I am a mortgage broker in Michigan and do quite a few subprime mortgages. I can see the lenders doing a few things to tighten up new originations:
-Higher FICO scores
-Cash down versus no money down 100% loans
-Lower LTV loans
-Lower DTI ratios
-Elimination of stated income and limiting cash out loans in deteriorating markets....ie Michigan
This is certainly something Jenny Granholm cant solve.....but you can bet your bootstraps that the Dems will try to make this a centerpiece of the next election cycle.
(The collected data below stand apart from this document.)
-- ==== Sys2Proof/Word.lean ====
section
/-! DEFINITION. The byte and the plainest little-endian and bit-field arithmetic over natural numbers. -/

namespace Sys2Proof

/-- One byte of memory, of an image or of a packet. -/
abbrev Byte := BitVec 8

/-- The number a little-endian byte string stands for (R6: memory structures are little-endian). -/
def leNat : List Byte → Nat
  | [] => 0
  | b :: bs => b.toNat + 256 * leNat bs

/-- The `n` bytes of `v`, least significant first. -/
def leBytes : Nat → Nat → List Byte
  | 0, _ => []
  | n + 1, v => BitVec.ofNat 8 v :: leBytes n (v / 256)

/-- The `n` bytes of `v` in network order (R6: wire headers are big-endian). -/
def beBytes (n v : Nat) : List Byte := (leBytes n v).reverse

/-- Field [lsb + width − 1 : lsb] of `v` (R6: bit 0 is the least significant). -/
def bits (v lsb width : Nat) : Nat := v / 2 ^ lsb % 2 ^ width

/-- `v` with field [lsb + width − 1 : lsb] replaced by `x`, cut to the field's width. -/
def putBits (v lsb width x : Nat) : Nat :=
  v % 2 ^ lsb + 2 ^ lsb * (x % 2 ^ width) + 2 ^ (lsb + width) * (v / 2 ^ (lsb + width))

/-- One bit of `v`. -/
def bit (v i : Nat) : Bool := bits v i 1 == 1

/-- A Boolean as a bit. -/
def b2n (b : Bool) : Nat := if b then 1 else 0

/-- Quotient rounded up. -/
def ceilDiv (a b : Nat) : Nat := (a + b - 1) / b

/-- `x` rounded up to a multiple of `m`. -/
def roundUp (m x : Nat) : Nat := ceilDiv x m * m

end Sys2Proof
end

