/-! ### The long accumulator (R70, R71) -/

/-- One accumulator lane: the exact sum in units of 2^−298, its condition bits and its term count. -/
structure Acc where
  sum : Int
  nan : Bool
  pinf : Bool
  ninf : Bool
  negz : Bool
  terms : Nat
deriving DecidableEq, Repr

/-- An empty lane. -/
def Acc.empty : Acc := { sum := 0, nan := false, pinf := false, ninf := false, negz := false, terms := 0 }

/-- A term added to a lane. -/
def Acc.add (a : Acc) (e : Exact) : Acc :=
  let nz : Bool := match e with
    | .zero true => a.terms == 0 || a.negz
    | _ => false
  let b := { a with terms := a.terms + 1, negz := nz }
  match e with
  | .nan => { b with nan := true }
  | .inf true => { b with ninf := true }
  | .inf false => { b with pinf := true }
  | .zero _ => b
  | .mag s x => { b with sum := b.sum + signedU s (x.num * (2 ^ 298 / x.den)) }

/-- The value read from a lane, with the flag of ∞ − ∞. -/
def Acc.value (a : Acc) : Exact × Flags :=
  if a.nan then (.nan, 0)
  else if a.pinf && a.ninf then (.nan, flInvalid)
  else if a.pinf then (.inf false, 0)
  else if a.ninf then (.inf true, 0)
  else (exactOfInt a.sum 298 a.negz, 0)

/-- The exact result with its sign inverted. -/
def Exact.neg : Exact → Exact
  | .mag s x => .mag (!s) x
  | .zero s => .zero (!s)
  | .inf s => .inf (!s)
  | .nan => .nan

/-! ### Stochastic draws (R73) -/

/-- `n` rounds of Philox-4x32, the first with the key as given. -/
def philoxRounds (n : Nat) (c0 c1 c2 c3 k0 k1 : Nat) : List Nat :=
  match n with
  | 0 => [c0, c1, c2, c3]
  | j + 1 =>
    let p0 := 0xD2511F53 * c0
    let p1 := 0xCD9E8D57 * c2
    philoxRounds j (Nat.xor (Nat.xor (p1 / 2 ^ 32) c1) k0) (p1 % 2 ^ 32)
      (Nat.xor (Nat.xor (p0 / 2 ^ 32) c3) k1) (p0 % 2 ^ 32)
      ((k0 + 0x9E3779B9) % 2 ^ 32) ((k1 + 0xBB67AE85) % 2 ^ 32)

/-- Philox-4x32-10. -/
def philox (c0 c1 c2 c3 k0 k1 : Nat) : List Nat := philoxRounds 10 c0 c1 c2 c3 k0 k1

/-- What a draw depends on beside the element index and the slot (R73, R75). -/
structure DrawKey where
  seed : Nat
  stepCount : Nat
  member : Nat
  stream : Nat
deriving DecidableEq, Repr

/-- The draw of element `e` for the rounding instruction in `slot` (R73). -/
def draw (d : DrawKey) (slot e : Nat) : Nat :=
  let g := e / 4
  let out := philox (g % 2 ^ 32) (bits g 32 16 + slot % 64 * 2 ^ 16) (bits d.stepCount 0 32)
    (bits d.stepCount 32 16 + d.member % 4096 * 2 ^ 16 + d.stream % 16 * 2 ^ 28) (bits d.seed 0 32) (bits d.seed 32 32)
  out.getD (e % 4) 0

/-! ### Packed elements (R63) -/

/-- Codes of `w` bits packed little-endian into a number. -/
def packNat (w : Nat) : List Nat → Nat
  | [] => 0
  | c :: cs => c % 2 ^ w + 2 ^ w * packNat w cs

/-- Element codes packed into bytes. -/
def packElems (w : Nat) (cs : List Nat) : List Byte := leBytes (ceilDiv (w * cs.length) 8) (packNat w cs)

/-- `n` codes of `w` bits of a number. -/
def unpackNat (w : Nat) : Nat → Nat → List Nat
  | 0, _ => []
  | n + 1, v => v % 2 ^ w :: unpackNat w n (v / 2 ^ w)

/-- `n` element codes of a byte string. -/
def unpackElems (w n : Nat) (bs : List Byte) : List Nat := unpackNat w n (leNat bs)

/-- A list cut into runs of `n` (n not zero); `fuel` bounds their number. -/
def chunksOf {α : Type} (fuel n : Nat) (xs : List α) : List (List α) :=
  match fuel with
  | 0 => []
  | k + 1 => match xs with
    | [] => []
    | _ => xs.take n :: chunksOf k n (xs.drop n)

/-- Decode `n` elements: element bytes and, for an MX format, block scale bytes (R64). -/
def decodeElems (f : Fmt) (n : Nat) (elems scales : List Byte) : List WV :=
  let cs := unpackElems f.bits n elems
  if f.isMx then
    (List.zip (List.range n) cs).map (fun p => f.decodeMx (scales.getD (p.1 / 32) 0xFF).toNat p.2)
  else cs.map f.decodeElem

end Sys2Proof.Machine
end

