/-- A packet leaves an engine. The sluice holds it until an injection slot of its bay is open: of 16 in a row the first L;
VC0 and VC2 packets are never held (R381). DESIGN CHOICE, log 62. -/
def offer (p : Pkt) : M d0 Unit := do
  let d ← dev
  let l := 4 * p.bay
  let k := d.link l
  let level := d.fld (R.FAB_SLUICE_LEVEL p.bay)
  if finalVc p 0 = 0 ∨ finalVc p 0 = 2 ∨ (16 ≤ level ∧ k.hold.isEmpty) then ingress p
  else if k.hold.isEmpty ∧ k.slot < level then
    modLink l (fun k => { k with slot := (k.slot + 1) % 16 })
    ingress p
  else modLink l (fun k => { k with hold := k.hold ++ [p] })

/-- An injection slot of bay `b` passes, and takes the packet that waits for it (R381). -/
def slotPass (b : Nat) : M d0 Unit := do
  let d ← dev
  let k := d.link (4 * b)
  let level := d.fld (R.FAB_SLUICE_LEVEL b)
  if 16 ≤ level ∧ k.hold.isEmpty then return
  let go := k.hold.take (if k.slot < level then 1 else 0)
  modLink (4 * b) (fun k => { k with slot := (k.slot + 1) % 16, hold := k.hold.drop go.length })
  each go ingress

/-- Inject one unicast packet from bay `b` of yard `y`; false when it needs a tag and the yard cannot make one.
DEDUCED, log 43. -/
def injectOne (y b : Nat) (p : Pkt) : M d0 Bool := do
  if p.tag then
    match ← takeFabNonce y b with
    | none => return false
    | some n =>
      let q := { p with nonce := n }
      offer (match ((← dev).yard y).keys with
        | some k => q.sealed k
        | none => q)
    return true
  else
    offer p
    return true

/-- Inject a packet from bay `b` of yard `y`, one copy for each member when its DST is a group of the yard (R370). -/
def inject (y b : Nat) (p : Pkt) : M d0 Bool := do
  let d ← dev
  match d.group p.dst with
  | none => injectOne y b p
  | some g =>
    if le g 2 1 ≠ y then
      bump R.FAB_GROUP_DISCARD 1
      return true
    let rs ← gather ((List.range (le g 3 1)).map (fun i => le g (0x80 + 2 * i) 2)) (fun m => injectOne y b { p with dst := m })
    return rs.all id

/-! ### Link state changes -/

/-- Enter a link state. -/
def setLink (l s : Nat) : M d0 Unit := wr (R.FAB_PORT_STATE_STATE l) s

/-- A link that restarts: FSEQ and CREDIT at 0, nothing unacknowledged, no HELLO; queued packets wait, and the scheduler's
orders and counters stay. -/
def Link.restarted (k : Link) : Link :=
  { Link.reset with queue := k.queue.filter (fun p => p.vc != 7), deficitT := k.deficitT, deficitL := k.deficitL,
                    groupOrder := k.groupOrder, bayOrder := k.bayOrder, bayLeft := k.bayLeft, vcNext := k.vcNext,
                    sample := k.sample, slot := k.slot, hold := k.hold }

/-- Enter TRAIN: from a state other than DOWN, FSEQ and CREDIT restart at 0 (R362, R475). -/
def enterTrain (l : Nat) : M d0 Unit := do
  let st := (← dev).linkState l
  modLink l (fun k => if st = 4 then { k with trained := false } else k.restarted)
  setLink l 1
  wr (R.FAB_PORT_PEER l) 0
  wr (R.FAB_PORT_STATE_TRAINED l) 0
  recount
  emit (.linkTrain l)

/-- A packet taken back from a link's output to be routed again: it has not crossed the link. -/
def Pkt.takenBack (sent : Bool) (p : Pkt) : Pkt := { p with hops := p.hops - 1, inl := if sent then 48 else p.inl }

/-! ### Frames (R358 to R360) -/

/-- A frame as it goes out: its flits, IDLE flits behind them, and the trailer with ACK, NAK and CREDIT as they stand now. -/
def Link.wire (k : Link) (nak : Bool) (f : TxFrame) : List Byte :=
  let flits := fitBytes 1024 f.flits
  flits ++ trailerBytes f.fseq ((k.rxNext + 4095) % 4096) nak k.freed flits

/-- Frames on the wire, in order: the first trailer carries a NAK that is due. -/
def Link.wires (k : Link) (l : Nat) (fs : List TxFrame) : List Out :=
  (List.zip (List.range fs.length) fs).map (fun e => .frame l (k.wire (k.nakDue && e.1 == 0) e.2))
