-- ==== Sys2Proof/Machine/Runs.lean ====
section
/-! DEFINITION. Run contexts: where a run is placed, what each of its beats reads and writes (R58, R59, R82, R86, R102,
R106, R159, R160, R173). -/

namespace Sys2Proof.Machine

variable {d0 : Dev}

/-! ### Contexts -/

/-- Logical pan `j` of yard `y`, numbered over the W48. -/
def panIx (y j : Nat) : Nat := 4 * y + j

/-- Change a logical pan. -/
def modPan (i : Nat) (f : Pan → Pan) : M d0 Unit := do act (.pan i (f ((← dev).pan i)))

/-- A context of a logical pan. -/
def Dev.ctx (d : Dev) (i x : Nat) : Ctx := (d.pan i).ctxs.getD x Ctx.empty

/-- The bits of the contexts that satisfy `p`. -/
def ctxBits (p : Ctx → Bool) (cs : List Ctx) : Nat :=
  (List.zip (List.range cs.length) cs).foldl (fun n e => if p e.2 then n + 2 ^ e.1 else n) 0

/-- Show BUSY and READY of a logical pan (R88). -/
def showPan (i : Nat) : M d0 Unit := do
  let d ← dev
  match d.yardOf (i / 4) with
  | none => pure ()
  | some y =>
    let cs := (d.pan i).ctxs
    wr (R.PAN_LP_STATE_BUSY y (i - 4 * y)) (ctxBits (fun c => c.st != .free) cs)
    wr (R.PAN_LP_STATE_READY y (i - 4 * y)) (ctxBits (fun c => c.st == .ready || c.st == .run) cs)

/-- Change a context. -/
def modCtx (i x : Nat) (f : Ctx → Ctx) : M d0 Unit := do
  modPan i (fun p => { p with ctxs := p.ctxs.set x (f (p.ctxs.getD x Ctx.empty)) })
  showPan i

/-- Empty a context; its tag F stays with the pan's turns (R159). -/
def freeCtx (i x : Nat) : M d0 Unit := modCtx i x (fun c => { Ctx.empty with f := c.f })

/-- The contexts of yard `y` that hold a run of thread `t`: pan and context. -/
def Dev.ctxsOf (d : Dev) (y t : Nat) : List (Nat × Nat) :=
  (List.range (4 * (d.baysOf y).length)).flatMap (fun j =>
    (List.range 8).filterMap (fun x =>
      let c := d.ctx (panIx y j) x
      if c.st != .free && c.yard == y && c.thread == t then some (panIx y j, x) else none))

/-- Free every context of a thread. -/
def freeThread (y t : Nat) : M d0 Unit := do each ((← dev).ctxsOf y t) (fun e => freeCtx e.1 e.2)

/-- Change a thread. -/
def modThr (y t : Nat) (f : Thr → Thr) : M d0 Unit :=
  modYard y (fun r => { r with thrs := match r.thrs[t]? with | none => r.thrs | some h => r.thrs.set t (f h) })

/-- Change the active step of a thread. -/
def modActive (y t : Nat) (f : Active → Active) : M d0 Unit := modThr y t (fun h => { h with active := h.active.map f })

/-- The active step of a thread. -/
def Dev.active (d : Dev) (y t : Nat) : Option Active := ((d.yard y).thrs[t]?).bind (fun h => h.active)

/-- The record of the active step of a thread, with its plan. -/
def Dev.activeStep (d : Dev) (y t : Nat) : Option (Plan × Step × Active) :=
  match (d.yard y).plan, d.active y t with
  | some p, some a => (p.steps[a.step]?).map (fun st => (p, st, a))
  | _, _ => none

/-- Whether the active step of a thread is a ring step of a communicator with at least 2 members (R160). -/
def Dev.ringHolder (d : Dev) (y t : Nat) : Bool :=
  match d.activeStep y t with
  | none => false
  | some (p, st, _) => st.isRing && decide (2 ≤ p.ringN st)

/-- The physical pan that serves logical pan `i`; 0xFF when it is LOST (R468). -/
def Dev.panPhys (d : Dev) (i : Nat) : Nat := d.fld ((R.DEV_PAN_MAP (i / 4)).sub (8 * (i % 4)) 8)

/-- Whether a logical pan executes beats: it is not LOST, and its physical pan has not failed (R466). -/
def Dev.panWorks (d : Dev) (i : Nat) : Bool := d.panPhys i != 0xFF && !bit (d.fld R.DEV_PAN_FAILED) (d.panPhys i)

/-- The contexts a step may use, pans ascending: those below CONTEXTS on the pans of STEP_PANS that are not LOST. -/
def Dev.slots (d : Dev) (y : Nat) (p : Plan) (st : Step) : List (Nat × Nat) :=
  ((List.range (4 * (d.baysOf y).length)).filter (fun j => bit st.pans j && d.panPhys (panIx y j) != 0xFF)).flatMap (fun j =>
    (List.range (min 8 p.contexts)).map (fun x => (panIx y j, x)))

/-- Put run `r` of thread `t` into context `(i, x)` (R86: FREE to WAIT). -/
def placeRun (y t : Nat) (r : RunSpec) (i x : Nat) : M d0 Unit := do
  modCtx i x (fun c => { Ctx.empty with st := .wait, yard := y, thread := t, spec := some r, regs := PanRegs.start r.prog.lanes, f := c.f })
  modActive y t (fun a => { a with runs := a.runs.drop 1, live := true })

/-- Start the next run of a thread when a context is free; a ring step takes the context of a step that is none, whose
run is begun again later: a run's beats depend on nothing but its parameters (R84, R106, R160). -/
def pumpThread (y t : Nat) : M d0 Unit := do
  let d ← dev
  match d.activeStep y t with
  | none => return
  | some (p, st, a) =>
    match a.runs with
    | [] => return
    | r :: _ =>
      if a.live || a.code.isSome then return
      let sl := d.slots y p st
      match sl.find? (fun e => (d.ctx e.1 e.2).st == .free) with
      | some e => placeRun y t r e.1 e.2
      | none =>
        if !d.ringHolder y t then return
        match sl.find? (fun e => let c := d.ctx e.1 e.2; c.yard == y && c.st != .done && !d.ringHolder y c.thread) with
        | none => return
        | some e =>
          let c := d.ctx e.1 e.2
          match c.spec with
          | none => return
          | some old =>
            modActive y c.thread (fun b => { b with runs := old :: b.runs, live := false })
            placeRun y t r e.1 e.2

/-- Start what can start. DESIGN CHOICE, log 15. -/
def pumpRuns (y : Nat) : M d0 Unit := do each (List.range ((← dev).yard y).thrs.length) (pumpThread y)

/-! ### Operands -/

/-- The index of the first element beat `b` takes from stream `k`. -/
def RunSpec.firstElem (r : RunSpec) (k b : Nat) : Nat :=
  match r.ins[k]? with
  | some (.at _ _ factor) =>
    if !r.elems.isEmpty then r.elems.getD b 0
    else if factor then b / max 1 r.period * r.prog.lanes
    else b * r.prog.lanes
  | some (.picked _ _) => r.elems.getD b 0
  | _ => b * r.prog.lanes

/-- The run's stream `k` in beat `b`: the places of its element bytes and scale bytes, or the bytes at hand. -/
inductive Opnd where
  | at (q : Place) (n : Nat) (sq : Place) (sn : Nat)
  | given (elems scales : List Byte)

/-- Operand `k` of beat `b`. -/
def RunSpec.opnd (r : RunSpec) (k b : Nat) : Opnd :=
  let f := r.prog.inFmts[k]?
  let L := r.prog.lanes
  let e := r.firstElem k b
  match r.ins[k]? with
  | some (.at q sq _) => .at (q.add (elemBytes f e)) (elemBytes f L) (sq.add (scaleBytes f e)) (scaleBytes f L)
  | some (.picked q held) =>
    if held.getD b false then .at (q.add (elemBytes f e)) (elemBytes f L) (q.add 0) 0 else .given (zeros (elemBytes f L)) []
  | some (.given bs sc) => .given (slice bs (elemBytes f e) (elemBytes f L)) (slice sc (scaleBytes f e) (scaleBytes f L))
  | none => .given [] []

/-- Read bytes of a place for an engine of bay `b`. -/
def readPlace (y b : Nat) (q : Place) (n : Nat) (who : Waiter) (h : HostSide) : M d0 LocRes := do
  if n = 0 then return .ok []
  match q with
  | .mem t a =>
    match ← readMem y t a n with
    | some bs => return .ok bs
    | none => return .err cMemUncorrectable
  | .host s v => hostSide y b s v n false who h

/-- Write bytes to a place for a step; only SELECT steps may write a bittern (R198). -/
def writePlace (y : Nat) (q : Place) (bytes : List Byte) : M d0 Bool := do
  match q with
  | .mem t a =>
    let ok ← writeMem y t a bytes
    spoilBittern y t a bytes.length
    return ok
  | .host s v =>
    hostWr y s v bytes
    return (← dev).canMaster y

/-- Whether a step may write `n` bytes to a place: at once in the yard's own memory, in host memory once it is translated
(R343). -/
def placeReach (y b : Nat) (q : Place) (n : Nat) (who : Waiter) (h : HostSide) : M d0 LocRes :=
  match q with
  | .mem _ _ => pure (.ok [])
  | .host p va => if n = 0 then pure (.ok []) else hostReach y b p va n true who h

/-- Whether a place lies in host memory. -/
def Place.inHost (q : Place) : Bool :=
  match q with
  | .host _ _ => true
  | .mem _ _ => false

/-- Fetch the operands of beat `b` of a run, stream by stream: the bytes in order, a wait, or the code it ends with.
`hs` holds the host sides of the streams in host memory, in order; `uc` marks a stream whose storage turns out
uncorrectable. -/
def fetchOps (y b : Nat) (who : Waiter) (r : RunSpec) (beat : Nat) (uc : Option Nat) :
    List Nat → List HostSide → M d0 (LocRes × List (List Byte × List Byte) × List HostSide)
  | [], hs => pure (.ok [], [], hs)
  | k :: ks, hs => do
    match r.opnd k beat with
    | .given bs sc =>
      let (x, l, hs') ← fetchOps y b who r beat uc ks hs
      return (x, (bs, sc) :: l, hs')
    | .at q n sq sn =>
      match q with
      | .mem t a =>
        if uc = some k then markUc y t a else pure ()
        match ← readPlace y b q n who { xl := .hit, data := [], bad := false } with
        | .ok bs =>
          match ← readPlace y b sq sn who { xl := .hit, data := [], bad := false } with
          | .ok sc =>
            let (x, l, hs') ← fetchOps y b who r beat uc ks hs
            return (x, (bs, sc) :: l, hs')
          | x => return (x, [], hs)
        | x => return (x, [], hs)
      | .host s v =>
        match hs with
        | [] => return (.wait, [], [])
        | h :: hs' =>
          match ← hostSide y b s v n false who { h with data := h.data.take n } with
          | .ok bs =>
            match ← readPlace y b sq sn who { h with data := h.data.drop n } with
            | .ok sc =>
              let (x, l, hs'') ← fetchOps y b who r beat uc ks hs'
              return (x, (bs, sc) :: l, hs'')
            | x => return (x, [], hs)
          | x => return (x, [], hs)

/-! ### Beats -/

/-- Where beat `b` of a run stands (R74). A run over listed blocks takes each block by itself (R209). -/
def RunSpec.beatAt (r : RunSpec) (b : Nat) : BeatAt :=
  if r.elems.isEmpty then { key := r.key, base := r.base, pos := r.pos, beat := b, period := max 1 r.period }
  else { key := r.key, base := r.base, pos := r.elems.getD b 0, beat := 0, period := 1 }

/-- The registers a beat starts from: the scalars of R178 at beat 0, and fresh ones for each listed block (R209). -/
def RunSpec.regsAt (r : RunSpec) (b : Nat) (g : PanRegs) : PanRegs :=
  let g := if r.elems.isEmpty then g else PanRegs.start r.prog.lanes
  if b = 0 ∨ !r.elems.isEmpty then
    let sets := List.zip (List.range r.scalars.length) r.scalars
    { g with w := sets.foldl (fun w e => w.set (12 + e.1) (List.replicate r.prog.lanes e.2)) g.w }
  else g

/-- Decode the fetched operands of a beat. -/
def RunSpec.values (r : RunSpec) (ops : List (List Byte × List Byte)) : List (List WV) :=
  List.zipWith (fun f o => decodeElems f r.prog.lanes o.1 o.2) r.prog.inFmts ops

/-- Element index in the output stream of what beat `b` writes (R81). -/
def RunSpec.outElem (r : RunSpec) (b : Nat) : Nat :=
  if r.prog.stCond = 0 then b * r.prog.lanes else b / max 1 r.period * r.prog.lanes

/-- Elements of a run's output stream (R81). -/
def RunSpec.outElems (r : RunSpec) : Nat := r.outElem (r.beats / max 1 r.period * max 1 r.period)

/-- Write `bytes` at offset `o` of a place whose first `n` bytes the step writes. DEDUCED, log 14. -/
def writePart (y : Nat) (q : Place) (o n : Nat) (bytes : List Byte) : M d0 Bool :=
  match q with
  | .mem t a => do
    let ok ← writeMemIn y t (a + o) a (a + n) bytes
    spoilBittern y t (a + o) bytes.length
    return ok
  | .host _ _ => writePlace y (q.add o) bytes

/-- Write a beat's output to its place. -/
def writeBeat (y : Nat) (r : RunSpec) (b : Nat) (o : List Byte × List Byte) : M d0 Bool := do
  match r.dst with
  | .at q sq =>
    let e := r.outElem b
    let n := r.outElems
    let ok ← writePart y q (elemBytes r.prog.outFmt e) (elemBytes r.prog.outFmt n) o.1
    let ok' ← if o.2.isEmpty then pure true else writePart y sq (scaleBytes r.prog.outFmt e) (scaleBytes r.prog.outFmt n) o.2
    return ok && ok'
  | _ => return true

end Sys2Proof.Machine
end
Is it because it is viewed as a "safe haven" or you think we are getting closer to a full blown correction and everyone selling their stocks will also move into bonds. You are betting that the increased demand for bonds will drive up the price of bonds and plan to sell at the bottom of the correction?
Wells Fargo
Bank of America
JP Morgan (chase has a massive subprime and Alt-A portfolio)
All of them are just as big of targets. But I would say the companies that are non-banks are going to get hit the hardest like Countrywide. The banks with retail banking, credit card businesses, etc... They will survive. But companies like Countrywide.....THey are in big trouble. Check out the insider selling at countrywide the past year. You think the execs knew the party was coming to an end?
I moved 15% of my pathetic portfolio into guaranteed bonds. I don't think the world is coming to an end. I won't need my 401k for 20 years or so. I moved it because I believe that the Chinese adjustment is coming due. I think that when the chicom's bad paper hits completely, it's going to tank my 401k by about 10%. So I put 15% into guaranteed performing bonds and I'm sitting on a bunch of bad chinese paper.
Shrug.
Yeah, it could be a way of covering up latent anxiety.
Not sure what you mean here. Are you referring to the Chinese stock market crash probably caused by the unraveling of the Yen carry trade?
I'm sitting on a bunch of bad chinese paper.
bad chinese paper = Chinese stock certificates? Or are you referring to bad business/investment loans in China? If so, how did you buy those in your 401(k) plan?